◆ **What this task involves**:
Write the data below out in full, exactly as it stands.

◆ **Dataset entries**:
________________
-- ==== Sys2Proof/Machine/Operands.lean ====
section
/-! DEFINITION. Every operand form of the spec: masked fields, the address function and its bounds, the Boolean operand,
the glyph ROM read and the nibble split (30_encoding.md R85, 20_memory.md R51, R54, 43_glyph_text.md R170, R171). -/

namespace Sys2Proof.Machine

/-- `code & 0xFF` (30_encoding.md R85). -/
def commandField (code : Nat) : CommandCode := BitVec.ofNat 8 (code &&& 0xFF)

/-- `addr & 0x3F` (30_encoding.md R85). -/
def addressField (addr : Nat) : Address := BitVec.ofNat 6 (addr &&& 0x3F)

/-- `value & 0x0F` (30_encoding.md R85). -/
def nibbleField (value : Nat) : Nibble := BitVec.ofNat 4 (value &&& 0x0F)

/-- `addr(d, n) = 4 * d + n` (20_memory.md R51). -/
def digitAddress (digit nibbleIndex : Nat) : Nat := 4 * digit + nibbleIndex

/-- The bounds of WRITE_NIBBLE: `digit < 10` and `nibble_index < 4` (42_display_ram.md R151). -/
def digitInBounds (digit nibbleIndex : Nat) : Bool :=
  decide (digit < Config.numDigits) && decide (nibbleIndex < Config.nibblesPerDigit)

/-- "at the request port `a0 ≠ 0` means on" (42_display_ram.md R153). -/
def operandOn (on : Nat) : Bool := on != 0

/-- The ASCII space, which blanks the digits beyond a string's end (43_glyph_text.md R175; log 21). -/
def spaceCode : Nat := 0x20

/-- `GLYPH(c)` on the entries E, blank elsewhere (43_glyph_text.md R170, R171; the codes: log 21). -/
def glyphEntry (g : GlyphTable) (ch : Nat) : Mask :=
  match ch with
  | 0x20 => 0x0000
  | 0x2D => g.hyphen
  | 0x30 => g.d0
  | 0x31 => g.d1
  | 0x32 => g.d2
  | 0x33 => g.d3
  | 0x34 => g.d4
  | 0x35 => g.d5
  | 0x36 => g.d6
  | 0x37 => g.d7
  | 0x38 => g.d8
  | 0x39 => g.d9
  | 0x41 => g.letterA
  | 0x42 => g.letterB
  | 0x43 => g.letterC
  | 0x44 => g.letterD
  | 0x45 => g.letterE
  | 0x46 => g.letterF
  | _ => 0x0000

/-- `GlyphRead(c)` (43_glyph_text.md R170). -/
def glyphRead (p : Params) (ch : Nat) : Mask := glyphEntry p.glyph ch

/-- A code that `GLYPH_HIGH_CODES = refuse` refuses (43_glyph_text.md R170). -/
def highCodeRefused (p : Params) (ch : Nat) : Bool := p.glyphHighCodes == .refuse && decide (127 < ch)

/-- "nibble `i` = bits `[4i, 4i+4)`" of a mask (43_glyph_text.md R173). -/
def maskNibble (m : Mask) (i : Nat) : Nat := (m.extractLsb' (4 * i) 4).toNat

/-- The character PUT_STRING writes at digit k: `s[k]` if `k < len(s)`, else a space (43_glyph_text.md R175). -/
def stringChar (text : List Nat) (k : Nat) : Nat := text.getD k spaceCode

end Sys2Proof.Machine
end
________________
◆ **Answer for this exercise**:
-- ==== Sys2Proof/Machine/Operands.lean ====
section
/-! DEFINITION. Every operand form of the spec: masked fields, the address function and its bounds, the Boolean operand,
the glyph ROM read and the nibble split (30_encoding.md R85, 20_memory.md R51, R54, 43_glyph_text.md R170, R171). -/

namespace Sys2Proof.Machine

/-- `code & 0xFF` (30_encoding.md R85). -/
def commandField (code : Nat) : CommandCode := BitVec.ofNat 8 (code &&& 0xFF)

/-- `addr & 0x3F` (30_encoding.md R85). -/
def addressField (addr : Nat) : Address := BitVec.ofNat 6 (addr &&& 0x3F)

/-- `value & 0x0F` (30_encoding.md R85). -/
def nibbleField (value : Nat) : Nibble := BitVec.ofNat 4 (value &&& 0x0F)

/-- `addr(d, n) = 4 * d + n` (20_memory.md R51). -/
def digitAddress (digit nibbleIndex : Nat) : Nat := 4 * digit + nibbleIndex

/-- The bounds of WRITE_NIBBLE: `digit < 10` and `nibble_index < 4` (42_display_ram.md R151). -/
def digitInBounds (digit nibbleIndex : Nat) : Bool :=
  decide (digit < Config.numDigits) && decide (nibbleIndex < Config.nibblesPerDigit)

/-- "at the request port `a0 ≠ 0` means on" (42_display_ram.md R153). -/
def operandOn (on : Nat) : Bool := on != 0

/-- The ASCII space, which blanks the digits beyond a string's end (43_glyph_text.md R175; log 21). -/
def spaceCode : Nat := 0x20

/-- `GLYPH(c)` on the entries E, blank elsewhere (43_glyph_text.md R170, R171; the codes: log 21). -/
def glyphEntry (g : GlyphTable) (ch : Nat) : Mask :=
  match ch with
  | 0x20 => 0x0000
  | 0x2D => g.hyphen
  | 0x30 => g.d0
  | 0x31 => g.d1
  | 0x32 => g.d2
  | 0x33 => g.d3
  | 0x34 => g.d4
  | 0x35 => g.d5
  | 0x36 => g.d6
  | 0x37 => g.d7
  | 0x38 => g.d8
  | 0x39 => g.d9
  | 0x41 => g.letterA
  | 0x42 => g.letterB
  | 0x43 => g.letterC
  | 0x44 => g.letterD
  | 0x45 => g.letterE
  | 0x46 => g.letterF
  | _ => 0x0000

/-- `GlyphRead(c)` (43_glyph_text.md R170). -/
def glyphRead (p : Params) (ch : Nat) : Mask := glyphEntry p.glyph ch

/-- A code that `GLYPH_HIGH_CODES = refuse` refuses (43_glyph_text.md R170). -/
def highCodeRefused (p : Params) (ch : Nat) : Bool := p.glyphHighCodes == .refuse && decide (127 < ch)

/-- "nibble `i` = bits `[4i, 4i+4)`" of a mask (43_glyph_text.md R173). -/
def maskNibble (m : Mask) (i : Nat) : Nat := (m.extractLsb' (4 * i) 4).toNat

/-- The character PUT_STRING writes at digit k: `s[k]` if `k < len(s)`, else a space (43_glyph_text.md R175). -/
def stringChar (text : List Nat) (k : Nat) : Nat := text.getD k spaceCode

end Sys2Proof.Machine
end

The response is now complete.